▶ [TASK ITEM]: Pick out the lines in the listing below that contain the word "spacing" and copy them.

▶ [THE RECORDS]:
-- ==== Sys2Proof/Machine/Radio.lean ====
section
/-! DEFINITION. Chapter 14: regulatory profiles, the dwell accountant, slots and hopping, exchanges with children, joins, and the commands
0x54 to 0x57. -/
namespace Sys2Proof.Machine
open Sys2Proof

/-! ### Profiles (R314, R315) -/

def noSub : SubBand := { first := 0xFF, last := 0, maxDbm := 0, budget := 0, window := 1 }

def builtIn1 : RegProfile :=
  { modes := 0xFF, f0 := 902200, spacing := 200, chCount := 129, rdvCh := 64, maxDbm := 27, dwellMax := 400, dwellWindow := 20,
    hop := List.range 129, subs := [] }

def builtIn2 : RegProfile :=
  { modes := 0x83, f0 := 863100, spacing := 200, chCount := 35, rdvCh := 32, maxDbm := 27, dwellMax := 0, dwellWindow := 1,
    hop := List.range 25,
    subs := [{ first := 0, last := 24, maxDbm := 14, budget := 1000, window := 3600 },
             { first := 32, last := 32, maxDbm := 27, budget := 1000, window := 3600 }] }

/-- The profile of a number; none: profile 3 is not loaded. -/
def regOf (s : State) (n : Nat) : Option RegProfile :=
  if n = 1 then some builtIn1 else if n = 2 then some builtIn2 else s.opt.profile3

def radioAt (s : State) (r : Nat) : RadioSt := s.rad.radios.getD r RadioSt.reset
def onRadio (r : Nat) (f : RadioSt → RadioSt) (s : State) : State := onRad (fun x => { x with radios := modAt x.radios r f }) s
def regNow (s : State) (r : Nat) : RegProfile := (radioAt s r).reg.getD builtIn1

/-- HOP_MASK of a profile, 32 bytes. -/
def hopMask (p : RegProfile) : Bytes := toLE 32 (p.hop.foldl (fun m k => setBit m k) 0)

/-! ### Modes (R311, R312) -/

def isOfdm (mode : Nat) : Bool := bits mode 7 6 == 1
def ofdmOption (mode : Nat) : Nat := bits mode 5 4 + 1

/-- A mode's bit in a MODES bitmap. -/
def modeBit (mode : Nat) : Nat := if isOfdm mode then 3 + ofdmOption mode else mode % 4

/-- w: channels that a mode occupies on each side of its own. -/
def widthOf (mode : Nat) : Nat :=
  if isOfdm mode then [3, 2, 1, 0].getD (bits mode 5 4) 0 else if mode % 4 < 2 then 0 else 1

def occupied (mode ch : Nat) : List Nat := (List.range (2 * widthOf mode + 1)).map (fun k => ch - widthOf mode + k)

/-- Air time in µs of a frame of so many octets, preamble, SFD and PHR included. -/
def airTime (mode octets : Nat) : Nat :=
  if isOfdm mode then Config.ofdmAir mode octets
  else
    let rate := [50, 100, 150, 200].getD (mode % 4) 50
    (octets * 8000 + rate - 1) / rate

/-- Typical sensitivity of a mode in dBm (R498). -/
def sensitivity (mode : Nat) : Int :=
  let mcs := mode % 8
  if isOfdm mode then
    (match ofdmOption mode with
     | 1 => [-109, -107, -104, -101].getD mcs (-101)
     | 2 => [-108, -105, -103, -100, -97, -94].getD mcs (-94)
     | 3 => [-104, -104, -101, -98, -95, -92, -89].getD mcs (-89)
     | _ => [-100, -100, -100, -97, -94, -91, -88].getD mcs (-88))
  else [-110, -107, -105, -103].getD (mode % 4) (-110)

/-- QUALITY of a frame (R313): RSSI is in units of 0.25 dBm. -/
def radioQuality (rssi : Int) (mode : Nat) : Int := clampInt (-127) 126 ((rssi - 4 * sensitivity mode) / 4)

/-! ### The dwell accountant (R316 to R318, R70, R71) -/

/-- Power of a frame in a slot (R316). -/
def txPower (s : State) (r mode ch : Nat) : Int :=
  let p := regNow s r
  (p.subs.filter (fun b => (occupied mode ch).any (fun c => b.first ≤ c && c ≤ b.last))).foldl (fun m b => min m b.maxDbm)
    (min (radioAt s r).set.txDbm p.maxDbm)

def nowUs (s : State) : Nat := s.now / 1000

/-- Part of a past transmission that lies in a window of time, µs. -/
def overlapUs (a : Air) (lo hi : Nat) : Nat := min a.ends hi - max (a.ends - a.air) lo

/-- Air time charged in the w seconds that end at t to the transmissions that p selects. -/
def usedUs (s : State) (t w : Nat) (p : Air → Bool) : Nat :=
  ((s.rad.air.filter p).map (fun a => overlapUs a (t - w * 1000000) t)).sum

/-- Conducted powers in 0.1 mW (R71). -/
def powerMw (dbm : Int) : Nat :=
  [1, 1, 2, 2, 3, 3, 4, 5, 6, 8, 10, 13, 16, 20, 25, 32, 40, 50, 63, 79, 100, 126, 158, 200, 251, 316, 398, 501, 631, 794, 1000, 1259, 1585,
    1995, 2512, 3162, 3981, 5012].getD (dbm + 10).toNat 5012

def paCreditsOf (dbm : Int) : Nat := if dbm = 27 then 20 else min 20 (Config.paCredits (dbm + 10).toNat)

/-- The dwell accountant's reason to defer a frame (R317): the counter of RADIO_STATS it adds to. -/
def dwellDefers (s : State) (r mode ch octets : Nat) : Option Nat :=
  let p := regNow s r
  let air := airTime mode octets
  let t := nowUs s + air
  let cs := occupied mode ch
  if p.dwellMax != 0 && cs.any (fun c => p.dwellMax * 1000 < usedUs s t p.dwellWindow (fun a => a.channels.contains c) + air) then some 7
  else if p.subs.any (fun b => cs.any (fun c => b.first ≤ c && c ≤ b.last) &&
      b.budget * b.window * 1000000 / 10000 < usedUs s t b.window (fun a => a.channels.any (fun c => b.first ≤ c && c ≤ b.last)) + air) then some 8
  else none

/-- The other radio's transmission and this one would exceed 501.2 mW (R71). -/
def sumTooHigh (s : State) (r mode ch : Nat) : Bool :=
  s.rad.air.any (fun a => a.radio != r && nowUs s < a.ends && 5012 < powerMw a.dbm + powerMw (txPower s r mode ch))

/-- Why a frame is deferred, its PA prepared (R70, R71, R317); none: admitted. -/
def deferredBy (s : State) (r mode ch octets : Nat) : Option Nat :=
  match dwellDefers s r mode ch octets with
  | some k => some k
  | none => if (radioAt s r).pa < paCreditsOf (txPower s r mode ch) || sumTooHigh s r mode ch then some 9 else none

/-- Longest window for which transmissions are kept, s. -/
def airKeep : Nat := 3600

/-- A frame is sent where the gate and the accountant admit it, its PA granted (R70); else the deferral is counted. True: sent. -/
def sendRadio (r mode ch octets : Nat) (frame : Bytes) (s : State) : Bool × State :=
  if !maySend s || !isUp s 13 then (false, s)
  else
    let s := preparePa r (paCreditsOf (txPower s r mode ch)) s
    match deferredBy s r mode ch octets with
    | some k => (false, settlePa r (statRad r k s))
    | none =>
      let air := airTime mode octets
      let a : Air := { ends := nowUs s + air, air := air, channels := occupied mode ch, radio := r, dbm := txPower s r mode ch }
      let keep := s.rad.air.filter (fun x => nowUs s < x.ends + airKeep * 1000000)
      let s := onRadio r (fun x => { x with mode := mode }) (onRad (fun x => { x with air := keep ++ [a] }) s)
      (true, emit (.radio r ch mode frame) s)

/-! ### Frames (R319, R320) -/

/-- FLAGS of a module frame. -/
def radioFlags (s : State) (r : Nat) (more dlWait : Bool) : Nat :=
  b2n more + 2 * b2n (((radioAt s r).restoreEnd.getD 0) > s.now) + 4 * b2n (s.pw.st == .ebb) + 8 * b2n (!clockValid s) + 16 * b2n dlWait

/-- Vendor IE content: VENDOR, KIND, FLAGS, LINK_BYTE, TIME. -/
def vendorIe (s : State) (kind flags link : Nat) : Bytes :=
  [0x4F, 0x56, 0x4B, BitVec.ofNat 8 kind, BitVec.ofNat 8 flags, BitVec.ofNat 8 link] ++ toLE 6 (netTime s)

/-- BEACON payload. -/
def radioBeacon (s : State) (r : Nat) : Bytes :=
  let x := radioAt s r
  let left := ((x.restoreEnd.getD 0) - s.now + secNs - 1) / secNs
  toLE 2 x.set.hopSeed ++ toLE 2 x.set.hopStep ++ [BitVec.ofNat 8 x.hopVersion, BitVec.ofNat 8 (if s.tm.validSeen then 20 else 100),
    BitVec.ofNat 8 x.set.gMax, BitVec.ofNat 8 x.set.profile] ++ toLE 2 left ++ toLE 4 x.beaconNo ++ [0, 0]

/-- Octets of a unicast frame with a payload: 12 of preamble, SFD and PHR, 15 of MAC header, 14 of IE, 4 of FCS, 2 of termination. -/
def unicastOctets (payload : Nat) : Nat := 45 + (if payload = 0 then 0 else 2 + payload)

/-- The answer to a child frame (R325): its MAC sequence number, the child, IE and payload. -/
def sendAnswerFrame (f : RadioRx) (kind flags : Nat) (payload : Bytes) (s : State) : Bool × State :=
  sendRadio f.radio f.mode f.channel (unicastOctets payload.length)
    (toLE 1 f.macSeq ++ toLE 8 f.source ++ vendorIe s kind flags 0xFF ++ payload) s

/-! ### Slots (R321, R322) -/

def asnNow (s : State) : Nat := netTime s * 5 / 32768

/-- Channel of a slot. -/
def slotChannel (s : State) (r asn : Nat) : Nat :=
  let p := regNow s r
  if asn % 100 = 5 then p.rdvCh else p.hop.getD ((asn * (radioAt s r).set.hopStep + (radioAt s r).set.hopSeed) % max 1 p.hop.length) 0

/-- The settings take effect in a slot with ASN mod 100 = 0. -/
def takeRadioSet (r : Nat) (s : State) : State :=
  let v := s.opt.radio.getD r RadioSet.reset
  onRadio r (fun x => { x with set := v, reg := regOf s v.profile, hopVersion := s.opt.hopVersion.getD r 0 }) s

/-- A beacon, or the rendezvous beacon, at the start of its slot. -/
def slotBeacon (r asn : Nat) (s : State) : State :=
  let x := radioAt s r
  let rdv := asn % 100 == 5
  if !maySend s || !(rdv || asn % 10 == 0) then s
  else
    let body := if rdv then (radioBeacon s r).take 10 else radioBeacon s r
    let flags := radioFlags s r false false
    let dwell := (dwellDefers s r x.set.baseMode (slotChannel s r asn) (39 + body.length)).isSome
    let res := sendRadio r x.set.baseMode (slotChannel s r asn) (39 + body.length) (vendorIe s (if rdv then 2 else 1) flags 0xFF ++ body) s
    let s := res.2
    if !res.1 then
      statRad r (if rdv then 2 else 1) (if rdv || dwell then s else onImg (fun i => { i with crit := bumpAt i.crit 9 }) s)
    else
      let s := onImg (fun i => { i with crit := bumpAt i.crit (7 + r) }) s
      if rdv then s else statRad r 0 (onRadio r (fun x => { x with beaconNo := (x.beaconNo + 1) % 2 ^ 32 }) s)

/-- Multicast blocks of campaigns in slot 0 of a cycle: up to 7; a frame that the accountant defers waits for the next cycle (R470). -/
def radioBlocks : Nat → Nat → Nat → State → State
  | 0, _, _, s => s
  | k + 1, r, asn, s =>
    match radioBlock s r with
    | none => s
    | some (c, b) =>
      let f := blockFrame s c b
      let res := sendRadio r (radioAt s r).set.baseMode (slotChannel s r asn) (41 + f.length)
        (vendorIe s 4 (radioFlags s r false false) 0xFF ++ f) s
      if res.1 then radioBlocks k r asn (blockSent r c.id res.2) else res.2

/-- TAI instant at which a slot starts, ns. -/
def asnStart (asn : Nat) : Int := ((asn * 32768 + 4) / 5 * 1000000000 + 32767) / 32768

/-- A radio enters a slot: its settings, its channel. -/
def enterSlotOf (asn r : Nat) (s : State) : State :=
  let s := if asn % 100 = 0 then takeRadioSet r s else s
  onRadio r (fun x => { x with asn := some asn, channel := slotChannel s r asn }) s

/-- Radios that a slot start names: 0, 1, or both at the same tick. -/
def slotRadios (r : Nat) : List Nat := if r = 2 then [0, 1] else [r]

/-- RADIO_SLOT_START: where the slot that runs has been started, the time line goes on to the next. Radio 2 stands for both at the same tick:
their beacons go before other frames, and radio A's before radio B's (R71). -/
def execRadioSlotStart (r : Nat) (s : State) : Out :=
  .next <|
    if !isUp s 13 then s
    else
      let rs := slotRadios r
      let s := if rs.any (fun k => (radioAt s k).asn == some (asnNow s)) then passClock (asnStart (asnNow s + 1)) s else s
      let asn := asnNow s
      let s := rs.foldl (fun s k => enterSlotOf asn k s) s
      let on := rs.filter (fun k => radioEnabled s k)
      let s := on.foldl (fun s k => slotBeacon k asn s) s
      if asn % 10 = 0 then on.foldl (fun s k => radioBlocks 7 k asn s) s else s

/-! ### Joins (R331) -/

def pollSlots : List Nat := [1, 2, 3, 4, 6, 7, 8, 9]

/-- The least loaded of a list, first on a tie. -/
def leastOf (l : List Nat) (load : Nat → Nat) : Nat :=
  (l.foldl (fun (b : Option Nat) k => match b with | none => some k | some q => if load k < load q then some k else some q) none).getD 0

/-- A place for a new child: the poll slot and the 10 ms band with the fewest children. -/
def newPlace (s : State) (r : Nat) : Nat × Nat :=
  let mine := s.rad.children.filter (fun c => c.radio == r)
  let slot := leastOf pollSlots (fun k => (mine.filter (fun c => c.pollSlot == k)).length)
  let band := leastOf ((List.range 17).map (· + 1)) (fun k => (mine.filter (fun c => c.pollSlot == slot && c.pollOfs / 10 == k)).length)
  (slot, 10 * band)

/-- Mode byte given for a set of common modes: the slowest of the lowest bit (the choice is open). -/
def modeOfBit (k : Nat) : Nat := if k < 4 then k else 64 + 16 * (k - 4) + [0, 0, 1, 2].getD (k - 4) 0
def commonMode (a b : Nat) : Option Nat := ((List.range 8).find? (fun k => bit a k && bit b k)).map modeOfBit

/-- STATUS of a JOIN_REQ. -/
def radioJoinStatus (s : State) (f : RadioRx) : Nat :=
  match entryById s f.source with
  | none => 1
  | some (k, e) =>
    if e.retired then 1
    else if !bit (pfLinks (bodyFor s f.source)) (3 + f.radio) then 2
    else if (childOf s k).isNone && 2048 ≤ s.rad.children.length then 3
    else if (commonMode (u8 f.payload 2) (regNow s f.radio).modes).isNone then 4
    else 0

/-- JOIN_ANSWER payload. -/
def joinAnswer (s : State) (r status slot ofs mode : Nat) : Bytes :=
  [BitVec.ofNat 8 status, BitVec.ofNat 8 slot] ++ toLE 2 ofs ++ [BitVec.ofNat 8 mode, BitVec.ofNat 8 (radioAt s r).hopVersion, 0, 0] ++
    hopMask (regNow s r)

def refuseJoin (f : RadioRx) (status : Nat) (s : State) : State :=
  let s := (sendAnswerFrame f 7 (radioFlags s f.radio false false) (joinAnswer s f.radio status 0 0 0) s).2
  statRad f.radio 11 s

/-- A child is accepted, keeping the place it holds. -/
def acceptJoin (f : RadioRx) (short : Nat) (s : State) : State :=
  let place := match childOf s short with
    | some c => (c.pollSlot, c.pollOfs)
    | none => newPlace s f.radio
  let mode := (commonMode (u8 f.payload 2) (regNow s f.radio).modes).getD 0
  let old := childOf s short
  let c : Child :=
    { short := short, id := f.source, radio := f.radio, hw := some (u16 f.payload 0), pollSlot := place.1, pollOfs := place.2, dataMode := mode, drift := u8 f.payload 3,
      silent := false, hopVersion := (radioAt s f.radio).hopVersion, rssi := f.rssi, cfo := f.cfo, channel := f.channel,
      quality := radioQuality f.rssi f.mode, heard := s.now, queue := (old.map (·.queue)).getD [], offered := none, dlWait := false,
      exchange := none, skew := none }
  let s := onRad (fun r => { r with children := r.children.filter (fun x => x.short != short) ++ [c] }) s
  statRad f.radio 10 (sendAnswerFrame f 7 (radioFlags s f.radio false false) (joinAnswer s f.radio 0 place.1 place.2 mode) s).2

/-- A JOIN_REQ: from 15 to 185 ms into a join slot (R329). -/
def onRadioJoin (f : RadioRx) (s : State) : State :=
  if asnNow s % 5 != 0 || asnNow s % 10 = 0 || f.start < 15 || 185 < f.start then statRad f.radio 6 s
  else
    let st := radioJoinStatus s f
    match st, entryById s f.source with
    | 0, some (k, _) => acceptJoin f k s
    | _, _ => refuseJoin f st s

/-! ### Exchanges (R325, R326, R329) -/

/-- The frame lies in the child's window, or continues an exchange of this slot. -/
def inWindow (s : State) (f : RadioRx) (c : Child) : Bool :=
  c.exchange == some (asnNow s) ||
    (asnNow s % 10 == c.pollSlot && c.pollOfs ≤ f.start && f.start ≤ c.pollOfs + (radioAt s f.radio).set.gMax)

/-- The child's clock offset in ms, truncated toward zero (R360). -/
def radioSkew (f : RadioRx) : Option Int :=
  if f.time = 0 then none else some ((((f.time : Int) - f.stamp) * 1000).tdiv 32768)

▶ [RESULT]:
  { modes := 0xFF, f0 := 902200, spacing := 200, chCount := 129, rdvCh := 64, maxDbm := 27, dwellMax := 400, dwellWindow := 20,
  { modes := 0x83, f0 := 863100, spacing := 200, chCount := 35, rdvCh := 32, maxDbm := 27, dwellMax := 0, dwellWindow := 1,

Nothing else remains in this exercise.